My heart is the source of this, the first beat and the last. It is against her rhythm that each moment of my life unfolds, whether I am aware or not, mostly I am not. The rhythm of life is always present. I can’t remember this all the time what with jobs to complete, dishes to wash, taxes to pay, love to give away and accept. But it’s always there when we arrive and when we leave: the rhythm of the heartbeat of life, the vibration of creation, breath, the pumping of blood that quickens or slows through every single moment of our lives.
Perhaps this is why I love prayer.
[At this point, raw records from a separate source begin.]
/-- LANE_SETTINGS brings supervision and takes it away with the resolved set (R3, R15, R176). -/
theorem exec_laneSettings_supervise {tag features waypoints timeout auto : Nat} (hs : s.Serves tag) (ha : auto ≤ 1) :
    ∃ t, exec (.laneSettings tag l.num features waypoints timeout auto) s = .next t ∧
      (features.testBit 1 = false → (s.zone (.tamper l)).supervised = true →
        (t.zone (.tamper l)).supervised = false ∧ (t.zone (.tamper l)).cause = false ∧
        ((s.zone (.tamper l)).state = .idle → (t.zone (.tamper l)).state = .unsupervised) ∧
        ((s.zone (.tamper l)).state = .alarm → (t.zone (.tamper l)).state =
          if (s.zone (.tamper l)).acked then .unsupervised else .latched) ∧
        ((s.zone (.tamper l)).state = .latched → (t.zone (.tamper l)).state = .latched)) ∧
      (features.testBit 1 = true → (s.laneRec l).advertised.tamperSwitch = true →
        (s.zone (.tamper l)).supervised = false → (s.zone (.tamper l)).state = .unsupervised →
        (t.zone (.tamper l)).supervised = true ∧ (t.zone (.tamper l)).cause = (s.laneRec l).tamperLevel ∧
        (t.zone (.tamper l)).state = (if (s.laneRec l).tamperLevel then .alarm else .idle) ∧
        (t.laneRec l).reasons.tamper = (s.laneRec l).tamperLevel) := by
  obtain ⟨a, hauto⟩ : ∃ a, onOff auto = some a := by
    rcases Nat.le_one_iff_eq_zero_or_eq_one.mp ha with rfl | rfl
    · exact ⟨false, rfl⟩
    · exact ⟨true, rfl⟩
  generalize hv : s.counted.modLane l (fun r => { r with set := { r.set with
    enabled := Features.ofNat features, waypoints := clamp 0 3 waypoints, segTimeout := clamp 1000 30000 timeout, autoRecall := a } }) = v
  have hvl : v.laneRec l = { s.laneRec l with set := { (s.laneRec l).set with
      enabled := Features.ofNat features, waypoints := clamp 0 3 waypoints, segTimeout := clamp 1000 30000 timeout, autoRecall := a } } := by
    rw [← hv, State.modLane_at]
    rfl
  generalize hu : (if (v.laneRec l).resolved.vehicleLoop then v else v.modLane l fun r => { r with vehicle := false, clearDue := none }) = u
  have hul : (u.laneRec l).tamperLevel = (s.laneRec l).tamperLevel ∧ u.au = s.au ∧ u.phase = .running := by
    have hvs : (v.laneRec l).tamperLevel = (s.laneRec l).tamperLevel ∧ v.au = s.au ∧ v.phase = .running :=
      ⟨by rw [hvl], by rw [← hv]; rfl, by rw [← hv]; exact hs.1⟩
    rw [← hu]
    split
    · exact hvs
    · exact ⟨by rw [State.modLane_at]; exact hvs.1, hvs.2⟩
  have hres : (v.laneRec l).resolved.tamperSwitch = ((s.laneRec l).advertised.tamperSwitch && features.testBit 1) := by rw [hvl]; rfl
  have hreresolve : v.reresolve l = if (v.laneRec l).resolved.carrierDoor then u.supervise l (v.laneRec l).resolved.tamperSwitch
      else (u.supervise l (v.laneRec l).resolved.tamperSwitch).reportDoor l .unsensed := by rw [← hu]; rfl
  obtain ⟨body, hown⟩ : ∃ body, s.counted.serve (.laneSettings tag l.num features waypoints timeout auto) =
      (v.reresolve l).ok 0x10 tag body := by
    show ∃ body, s.counted.ownLaneSettings tag l.num features waypoints timeout auto = _
    unfold State.ownLaneSettings
    rw [Ix4.ofNum_num, hauto]
    dsimp only
    rw [hv]
    exact ⟨_, rfl⟩
  refine ⟨_, exec_serves_to rfl hs hown, ?_⟩
  have hzone : (((v.reresolve l).ok 0x10 tag body).finish.zone (.tamper l)) =
      (u.supervise l (v.laneRec l).resolved.tamperSwitch).zone (.tamper l) := by
    rw [State.finish_zone, hreresolve, State.ok_replied rfl]
    refine State.zone_of_au ?_ _
    show (State.au (if _ then _ else _)) = _
    split
    · rfl
    · simp
  have hreason : (((v.reresolve l).ok 0x10 tag body).finish.laneRec l).reasons =
      ((u.supervise l (v.laneRec l).resolved.tamperSwitch).laneRec l).reasons := by
    rw [State.finish_laneRec, hreresolve, State.ok_replied rfl]
    show (State.laneRec (if _ then _ else _) l).reasons = _
    split
    · rfl
    · rw [State.reportDoor_unsensed, State.modLane_at]
  rw [hzone, hreason, hres]
  have huz := State.zone_of_au hul.2.1 (.tamper l)
  refine ⟨fun hbit hsup => ?_, fun hbit hadv hsup hst => ?_⟩
  · rw [hbit, Bool.and_false]
    have hoff := State.supervise_off (l := l) hul.2.2 (by rw [huz]; exact hsup)
    rw [huz] at hoff
    exact hoff
  · rw [hbit, hadv, Bool.and_true]
    have hon := State.supervise_on (l := l) hul.2.2 (by rw [huz]; exact hsup) (by rw [huz]; exact hst)
    rw [hul.1] at hon
    exact hon

end

/-! ## The zones at the end of start-up (R183) -/

section
variable {s : State} {z k : ZoneId}

theorem State.doorOpens_other {d : Door} (h : k ≠ doorZone d) : (s.doorOpens d).zone k = s.zone k := by
  unfold State.doorOpens
  dsimp only
  split
  · split
    · rfl
    · exact State.startDelay_other h
  · split
    · rfl
    · exact State.zoneTo_elsewhere h
  · rfl

theorem State.doorOpens_entryDelay (s : State) (d : Door) : (s.doorOpens d).au.entryDelay = s.au.entryDelay := by
  unfold State.doorOpens
  dsimp only
  split
  · split
    · rfl
    · exact State.startDelay_entryDelay ..
  · split
    · rfl
    · exact State.zoneTo_entryDelay ..
  · rfl
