-- ==== Sys2Proof/Word.lean ====
section
/-! DEFINITION. Words: the bit-vector types the spec gives its registers, fields and addresses (R3, R10). -/

namespace Sys2Proof

abbrev Byte := BitVec 8
abbrev W16 := BitVec 16
abbrev W32 := BitVec 32
abbrev W64 := BitVec 64

end Sys2Proof
end

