/-- The instructions and the device's events, one constructor per row of spec/opcode_table.json. -/
inductive Instr
  | bra (h : Hdr) (f : JF)   -- BRA, 0x01, R201
  | brx (h : Hdr) (f : JF)   -- BRX, 0x02, R203
  | call (h : Hdr) (f : JF)   -- CALL, 0x03, R204
  | callx (h : Hdr) (f : JF)   -- CALLX, 0x04, R205
  | ret (h : Hdr) (f : JF)   -- RET, 0x05, R206
  | joinJ (h : Hdr) (f : JF)   -- JOIN, 0x06, R207
  | jset (h : Hdr) (f : RF)   -- JSET, 0x07, R208
  | exitL (h : Hdr) (f : RF)   -- EXIT, 0x08, R209
  | nop (h : Hdr) (f : RF)   -- NOP, 0x09, R210
  | yieldE (h : Hdr) (f : RF)   -- YIELD, 0x0a, R211
  | winb (h : Hdr) (f : IF)   -- WINB, 0x0b, R212
  | brk (h : Hdr) (f : SF)   -- BRK, 0x0c, R460
  | trapU (h : Hdr) (f : SF)   -- TRAP, 0x0d, R460
  | rtu (h : Hdr) (f : SF)   -- RTU, 0x0e, R461
  | brs (h : Hdr) (f : JF)   -- BRS, 0x0f, R202
  | add (h : Hdr) (f : RF)   -- ADD, 0x10, R219
  | sub (h : Hdr) (f : RF)   -- SUB, 0x11, R219
  | mul (h : Hdr) (f : RF)   -- MUL, 0x12, R219
  | mulh (h : Hdr) (f : RF)   -- MULH, 0x13, R219
  | mad (h : Hdr) (f : RF)   -- MAD, 0x14, R219
  | divI (h : Hdr) (f : RF)   -- DIV, 0x15, R220
  | remI (h : Hdr) (f : RF)   -- REM, 0x16, R220
  | absI (h : Hdr) (f : RF)   -- ABS, 0x17, R219
  | minI (h : Hdr) (f : RF)   -- MIN, 0x18, R219
  | maxI (h : Hdr) (f : RF)   -- MAX, 0x19, R219
  | andB (h : Hdr) (f : RF)   -- AND, 0x1a, R222
  | orB (h : Hdr) (f : RF)   -- OR, 0x1b, R222
  | xorB (h : Hdr) (f : RF)   -- XOR, 0x1c, R222
  | andn (h : Hdr) (f : RF)   -- ANDN, 0x1d, R222
  | shl (h : Hdr) (f : RF)   -- SHL, 0x1e, R222
  | shr (h : Hdr) (f : RF)   -- SHR, 0x1f, R222
  | sar (h : Hdr) (f : RF)   -- SAR, 0x20, R222
  | rol (h : Hdr) (f : RF)   -- ROL, 0x21, R222
  | popc (h : Hdr) (f : RF)   -- POPC, 0x22, R222
  | clz (h : Hdr) (f : RF)   -- CLZ, 0x23, R222
  | ctz (h : Hdr) (f : RF)   -- CTZ, 0x24, R222
  | brev (h : Hdr) (f : RF)   -- BREV, 0x25, R222
  | bfe (h : Hdr) (f : RF)   -- BFE, 0x26, R223
  | bfi (h : Hdr) (f : RF)   -- BFI, 0x27, R223
  | perm (h : Hdr) (f : RF)   -- PERM, 0x28, R224
  | sel (h : Hdr) (f : RF)   -- SEL, 0x29, R225
  | cmp (h : Hdr) (f : RF)   -- CMP, 0x2a, R226
  | mov (h : Hdr) (f : RF)   -- MOV, 0x2b, R227
  | movi (h : Hdr) (f : IF)   -- MOVI, 0x2c, R228
  | addi (h : Hdr) (f : IF)   -- ADDI, 0x2d, R228
  | lea (h : Hdr) (f : RF)   -- LEA, 0x2e, R229
  | movrGet (h : Hdr) (f : RF)   -- MOVR_GET, 0x2f, R231
  | movrPut (h : Hdr) (f : RF)   -- MOVR_PUT, 0x2f, R231
  | salu (h : Hdr) (f : RF)   -- SALU, 0x30, R233
  | scmp (h : Hdr) (f : RF)   -- SCMP, 0x31, R234
  | smovi (h : Hdr) (f : IF)   -- SMOVI, 0x32, R234
  | smov (h : Hdr) (f : RF)   -- SMOV, 0x33, R234
  | sfrom (h : Hdr) (f : RF)   -- SFROM, 0x34, R235
  | ssel (h : Hdr) (f : RF)   -- SSEL, 0x35, R234
  | slea (h : Hdr) (f : RF)   -- SLEA, 0x36, R234
  | plop (h : Hdr) (f : RF)   -- PLOP, 0x38, R238
  | pfrom (h : Hdr) (f : RF)   -- PFROM, 0x39, R238
  | pto (h : Hdr) (f : RF)   -- PTO, 0x3a, R238
  | pcntPred (h : Hdr) (f : RF)   -- PCNT_PRED, 0x3b, R238
  | fadd (h : Hdr) (f : RF)   -- FADD, 0x40, R279
  | fsub (h : Hdr) (f : RF)   -- FSUB, 0x41, R279
  | fmul (h : Hdr) (f : RF)   -- FMUL, 0x42, R279
  | ffma (h : Hdr) (f : RF)   -- FFMA, 0x43, R279
  | fmin (h : Hdr) (f : RF)   -- FMIN, 0x44, R280
  | fmax (h : Hdr) (f : RF)   -- FMAX, 0x45, R280
  | fcmp (h : Hdr) (f : RF)   -- FCMP, 0x46, R281
  | fclass (h : Hdr) (f : RF)   -- FCLASS, 0x47, R282
  | fdiv (h : Hdr) (f : RF)   -- FDIV, 0x48, R286
  | fsqrt (h : Hdr) (f : RF)   -- FSQRT, 0x49, R286
  | frcp (h : Hdr) (f : RF)   -- FRCP, 0x4a, R286
  | frsq (h : Hdr) (f : RF)   -- FRSQ, 0x4b, R286
  | fex2 (h : Hdr) (f : RF)   -- FEX2, 0x4c, R286
  | flg2 (h : Hdr) (f : RF)   -- FLG2, 0x4d, R286
  | fsinp (h : Hdr) (f : RF)   -- FSINP, 0x4e, R286
  | fcosp (h : Hdr) (f : RF)   -- FCOSP, 0x4f, R286
  | ftanh (h : Hdr) (f : RF)   -- FTANH, 0x50, R286
  | frint (h : Hdr) (f : RF)   -- FRINT, 0x51, R283
  | fscal (h : Hdr) (f : RF)   -- FSCAL, 0x52, R284
  | fdot2 (h : Hdr) (f : RF)   -- FDOT2, 0x53, R285
  | fclamp (h : Hdr) (f : RF)   -- FCLAMP, 0x54, R280
  | fsig (h : Hdr) (f : RF)   -- FSIG, 0x55, R286
  | cvt (h : Hdr) (f : RF)   -- CVT, 0x60, R289
  | cvl6 (h : Hdr) (f : RF)   -- CVL6, 0x61, R291
  | pk6 (h : Hdr) (f : RF)   -- PK6, 0x62, R292
  | upk6 (h : Hdr) (f : RF)   -- UPK6, 0x63, R292
  | bsclFind (h : Hdr) (f : RF)   -- BSCL_FIND, 0x64, R293
  | bsclApply (h : Hdr) (f : RF)   -- BSCL_APPLY, 0x64, R293
  | lmul (h : Hdr) (f : RF)   -- LMUL, 0x65, R294
  | shfl (h : Hdr) (f : RF)   -- SHFL, 0x70, R243
  | shfx (h : Hdr) (f : RF)   -- SHFX, 0x71, R243
  | shfd (h : Hdr) (f : RF)   -- SHFD, 0x72, R243
  | qswp (h : Hdr) (f : RF)   -- QSWP, 0x73, R243
  | qbc (h : Hdr) (f : RF)   -- QBC, 0x74, R243
  | vote (h : Hdr) (f : RF)   -- VOTE, 0x75, R244
  | wred (h : Hdr) (f : RF)   -- WRED, 0x76, R248
  | wscan (h : Hdr) (f : RF)   -- WSCAN, 0x77, R248
  | matchLanes (h : Hdr) (f : RF)   -- MATCH, 0x78, R245
  | firstL (h : Hdr) (f : RF)   -- FIRST, 0x79, R246
  | ld (h : Hdr) (f : MF)   -- LD, 0x80, R365
  | st (h : Hdr) (f : MF)   -- ST, 0x81, R365
  | ldv (h : Hdr) (f : MF)   -- LDV, 0x82, R366
  | stv (h : Hdr) (f : MF)   -- STV, 0x83, R366
  | sld (h : Hdr) (f : MF)   -- SLD, 0x84, R367
  | sst (h : Hdr) (f : MF)   -- SST, 0x85, R367
  | atom (h : Hdr) (f : MF)   -- ATOM, 0x86, R370
  | acas (h : Hdr) (f : MF)   -- ACAS, 0x87, R370
  | fence (h : Hdr) (f : SF)   -- FENCE, 0x88, R373
  | sptest (h : Hdr) (f : RF)   -- SPTEST, 0x89, R374
  | spcast (h : Hdr) (f : RF)   -- SPCAST, 0x8a, R375
  | pref (h : Hdr) (f : MF)   -- PREF, 0x8b, R377
  | cwb (h : Hdr) (f : MF)   -- CWB, 0x8c, R377
  | cinv (h : Hdr) (f : MF)   -- CINV, 0x8d, R377
  | cpy (h : Hdr) (f : SF)   -- CPY, 0xa0, R381
  | cpyt (h : Hdr) (f : SF)   -- CPYT, 0xa1, R381
  | cpyg (h : Hdr) (f : SF)   -- CPYG, 0xa2, R381
  | wtge (h : Hdr) (f : MF)   -- WTGE, 0xa3, R390
  | wteq (h : Hdr) (f : MF)   -- WTEQ, 0xa4, R390
  | poll (h : Hdr) (f : MF)   -- POLL, 0xa5, R392
  | mma (h : Hdr) (f : XF)   -- MMA, 0xb0, R313
  | mmat (h : Hdr) (f : XF)   -- MMAT, 0xb1, R324
  | mzero (h : Hdr) (f : XF)   -- MZERO, 0xb2, R314
  | mdrain (h : Hdr) (f : XF)   -- MDRAIN, 0xb3, R315
  | mdrag (h : Hdr) (f : XF)   -- MDRAG, 0xb4, R325
  | mpop (h : Hdr) (f : XF)   -- MPOP, 0xb5, R316
  | mpush (h : Hdr) (f : XF)   -- MPUSH, 0xb6, R314
  | mtake (h : Hdr) (f : XF)   -- MTAKE, 0xb7, R308
  | mgive (h : Hdr) (f : XF)   -- MGIVE, 0xb8, R309
  | mstat (h : Hdr) (f : XF)   -- MSTAT, 0xb9, R318
  | bar (h : Hdr) (f : SF)   -- BAR, 0xc0, R422
  | barSet (h : Hdr) (f : SF)   -- BAR_SET, 0xc0, R422
  | bara (h : Hdr) (f : SF)   -- BARA, 0xc1, R422
  | baraWait (h : Hdr) (f : SF)   -- BARA_WAIT, 0xc1, R422
  | baraRem (h : Hdr) (f : SF)   -- BARA_REM, 0xc1, R426
  | baraHdl (h : Hdr) (f : SF)   -- BARA_HDL, 0xc1, R422
  | gbar (h : Hdr) (f : SF)   -- GBAR, 0xc2, R428
  | ldf (h : Hdr) (f : MF)   -- LDF, 0xc3, R432
  | ldfe (h : Hdr) (f : MF)   -- LDFE, 0xc4, R432
  | stef (h : Hdr) (f : MF)   -- STEF, 0xc5, R432
  | stf (h : Hdr) (f : MF)   -- STF, 0xc6, R432
  | fest (h : Hdr) (f : MF)   -- FEST, 0xc7, R432
  | sigadd (h : Hdr) (f : MF)   -- SIGADD, 0xc8, R437
  | twpart (h : Hdr) (f : SF)   -- TWPART, 0xc9, R438
  | twstat (h : Hdr) (f : SF)   -- TWSTAT, 0xca, R440
  | enq (h : Hdr) (f : SF)   -- ENQ, 0xd0, R442
  | enqt (h : Hdr) (f : SF)   -- ENQT, 0xd1, R442
  | spawn (h : Hdr) (f : SF)   -- SPAWN, 0xd2, R446
  | scopeNew (h : Hdr) (f : SF)   -- SCOPE, 0xd3, R97
  | cancel (h : Hdr) (f : SF)   -- CANCEL, 0xd4, R500
  | cancelAck (h : Hdr) (f : SF)   -- CANCEL_ACK, 0xd4, R500
  | scack (h : Hdr) (f : SF)   -- SCACK, 0xd5, R506
  | scinfo (h : Hdr) (f : SF)   -- SCINFO, 0xd6, R507
  | sread (h : Hdr) (f : SF)   -- SREAD, 0xe0, R462
  | sreadV (h : Hdr) (f : SF)   -- SREAD_V, 0xe0, R462
  | swrite (h : Hdr) (f : SF)   -- SWRITE, 0xe1, R462
  | bidw (h : Hdr) (f : SF)   -- BIDW, 0xe2, R157
  | bidr (h : Hdr) (f : SF)   -- BIDR, 0xe3, R157
  | priceR (h : Hdr) (f : SF)   -- PRICE, 0xe4, R157
  | leaseR (h : Hdr) (f : SF)   -- LEASE, 0xe5, R157
  | pcnt (h : Hdr) (f : SF)   -- PCNT, 0xe6, R157
  | clockR (h : Hdr) (f : SF)   -- CLOCK, 0xe7, R463
  | keyz (h : Hdr) (f : SF)   -- KEYZ, 0xe8, R513
  | keyzCtx (h : Hdr) (f : SF)   -- KEYZ_CTX, 0xe8, R513
  | scrub (h : Hdr) (f : SF)   -- SCRUB, 0xe9, R514
  | scrubStat (h : Hdr) (f : SF)   -- SCRUB_STAT, 0xe9, R514
  | sleep (h : Hdr) (f : SF)   -- SLEEP, 0xea, R464
  | sleepUntil (h : Hdr) (f : SF)   -- SLEEP_UNTIL, 0xea, R464
  | fencePerformed (at_ : EntryRef)   -- FENCE_PERFORMED, R406
  | varLatencyWriteback (wave : WaveRef) (seq : Nat)   -- VAR_LATENCY_WRITEBACK, R191
  | copyChunk (copy : Nat)   -- COPY_CHUNK, R383
  | memoryWaitSatisfied (at_ : EntryRef) (lane : Nat)   -- MEMORY_WAIT_SATISFIED, R391
  | matrixKstep (engine : Nat)   -- MATRIX_KSTEP, R298
  | drainRowPush (engine : Nat)   -- DRAIN_ROW_PUSH, R315
  | feWaiterServed (word : Nat)   -- FE_WAITER_SERVED, R434
  | enqRetry (at_ : EntryRef)   -- ENQ_RETRY, R442
  | queueStall (at_ : EntryRef)   -- QUEUE_STALL, R444
  | taskExamine (task : Nat)   -- TASK_EXAMINE, R447
  | cancelledWaveStop (wave : WaveRef)   -- CANCELLED_WAVE_STOP, R501
  | subtreeQuiet (handle : W32)   -- SUBTREE_QUIET, R505
  | sleepWake (at_ : EntryRef)   -- SLEEP_WAKE, R464
  | instructionFetch (at_ : EntryRef)   -- INSTRUCTION_FETCH, R173
  | trapDelivery (at_ : EntryRef)   -- TRAP_DELIVERY, R458
  | faultDump (group : Nat)   -- FAULT_DUMP, R466
  | doorbellWrite (func off size : Nat) (value : W64)   -- DOORBELL_WRITE, R115
  | doorbellRead (func off size : Nat)   -- DOORBELL_READ, R115
  | qcbWrite (func off size : Nat) (value : W64)   -- QCB_WRITE, R111
  | enable (func queue : Nat)   -- ENABLE, R110
  | disable (func queue : Nat)   -- DISABLE, R111
  | queueResume (func queue : Nat)   -- QUEUE_RESUME, R111
  | queueRelease (func queue : Nat)   -- QUEUE_RELEASE, R111
  | packetConsume (queue : Nat)   -- PACKET_CONSUME, R117
  | barrierPass (queue : Nat)   -- BARRIER_PASS, R129
  | launchComplete (launch : Nat)   -- LAUNCH_COMPLETE, R496
  | dispatchPlace (cluster : Nat)   -- DISPATCH_PLACE, R164
  | defCharge   -- DEF_CHARGE, R164
  | clusterReserve (queue : Nat)   -- CLUSTER_RESERVE, R165
  | dispatchSave (group : Nat)   -- DISPATCH_SAVE, R417
  | gangStop (group : Nat) (kind : StopKind)   -- GANG_STOP, R479
  | bidFreeze   -- BID_FREEZE, R146
  | publication   -- PUBLICATION, R150
  | intervalStart   -- INTERVAL_START, R150
  | spinnaker (ctx : Nat)   -- SPINNAKER, R171
  | migrationOffer (image : Nat)   -- MIGRATION_OFFER, R172
  | migrationAccepted (ctx dev : Nat)   -- MIGRATION_ACCEPTED, R172
  | priceFlitReceive (flit : PriceFlit)   -- PRICE_FLIT_RECEIVE, R170
  | timeFlitSend   -- TIME_FLIT_SEND, R522
  | timeFlitReceive (time delay : Nat)   -- TIME_FLIT_RECEIVE, R522
  | access (req : AccessReq)   -- ACCESS, R521
  | response (id : Nat) (answer : Answer)   -- RESPONSE, R521
  | responseTimeout (id : Nat)   -- RESPONSE_TIMEOUT, R521
  | reduceContribution (c : Contribution)   -- REDUCE_CONTRIBUTION, R527
  | keygenHoldTimeout (job child : Nat)   -- KEYGEN_HOLD_TIMEOUT, R528
  | ratlineFlit (r : Ratline)   -- RATLINE_FLIT, R535
  | ratlineHoldEnd   -- RATLINE_HOLD_END, R536
  | shard (sh : Shard)   -- SHARD, R529
  | flitUnknownType (ty : Byte)   -- FLIT_UNKNOWN_TYPE, R519
  | linkTraining (port : Nat) (versions : List Nat) (peer : Nat)   -- LINK_TRAINING, R520
  | laneWithdraw (lane : Nat)   -- LANE_WITHDRAW, R518
  | bar4Read (func off size : Nat)   -- BAR4_READ, R103
  | bar4Write (func off : Nat) (data : List Byte)   -- BAR4_WRITE, R103
  | hostAccessFail (write : Bool)   -- HOST_ACCESS_FAIL, R104
  | registerWrite (func off size : Nat) (value : W64)   -- REGISTER_WRITE, R540
  | violationLogRead (func off size : Nat)   -- VIOLATION_LOG_READ, R108
  | tlbinv (func : Nat) (value : W64)   -- TLBINV, R344
  | tlbInvalidateDone   -- TLB_INVALIDATE_DONE, R344
  | kmatWrite (func slot off size : Nat) (value : W64)   -- KMAT_WRITE, R343
  | kstatWrite (func slot off size : Nat) (value : W64)   -- KSTAT_WRITE, R516
  | scrubcmd (func : Nat) (value : W64)   -- SCRUBCMD, R510
  | scrubPhase (units : Nat)   -- SCRUB_PHASE, R515
  | create (func ctx : Nat)   -- CREATE, R511
  | reset (func ctx : Nat)   -- RESET, R511
  | ctxResetReroot (ctx : Nat)   -- CTX_RESET_REROOT, R511
  | tdcancel (func size : Nat) (value : W64)   -- TDCANCEL, R510
  | powerWindow (watts luff : Nat)   -- POWER_WINDOW, R533
  | eccError (e : EccEvent)   -- ECC_ERROR, R471
  | selfTestDone (unit : UnitLoc) (passed spare : Bool)   -- SELF_TEST_DONE, R473
  | powerOn   -- POWER_ON, R537
  | deviceReset   -- DEVICE_RESET, R517
  | boot (func : Nat) (block : W64)   -- BOOT, R537
  | faults (func : Nat) (block : W64)   -- FAULTS, R524
  | policy (func : Nat) (block : W64)   -- POLICY, R468
  | discard (func : Nat) (block : W64)   -- DISCARD, R469
  | resume (func : Nat) (block : W64)   -- RESUME, R470
  | stop (func : Nat) (block : W64)   -- STOP, R478
  | release (func : Nat) (block : W64)   -- RELEASE, R478
  | stall (func : Nat) (block : W64)   -- STALL, R444
  | ckptSave (func : Nat) (block : W64)   -- CKPT_SAVE, R529
  | ckptRestore (func : Nat) (block : W64)   -- CKPT_RESTORE, R531
  | reduce (func : Nat) (block : W64)   -- REDUCE, R527
  | keygen (func : Nat) (block : W64)   -- KEYGEN, R526
  | ratline (func : Nat) (block : W64)   -- RATLINE, R535
  | attest (func : Nat) (block : W64)   -- ATTEST, R539
  | errlog (func : Nat) (block : W64)   -- ERRLOG, R477
  | podidx (func : Nat) (block : W64)   -- PODIDX, R542
  | migrationRefused (ctx dev : Nat)   -- MIGRATION_REFUSED, R172
  | peerLost (dev : Nat)   -- PEER_LOST, R528
  | corePowerGate (core : Nat)   -- CORE_POWER_GATE, R481
  | coreWake (core : Nat)   -- CORE_WAKE, R482
  | thermalTrip (on : Bool)   -- THERMAL_TRIP, R533
  | eventMessageHoldoff   -- EVENT_MESSAGE_HOLDOFF, R477
deriving DecidableEq, Repr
In the stillness when all else of my life falls away until there is only the dark or the light behind my eyes, I see nothing, hear only my breath but know more. My heart with its steady beat, my true self, is still enough to hear something beyond me, familiar and intimate, something that knows me, my life and all that is. In this moment, I am present. My heart blossoms, turns like the sunflower to the source within and without, the essence of all that is life and breath. Divine love surges through my veins, pulses in my heart with the rhythm of life.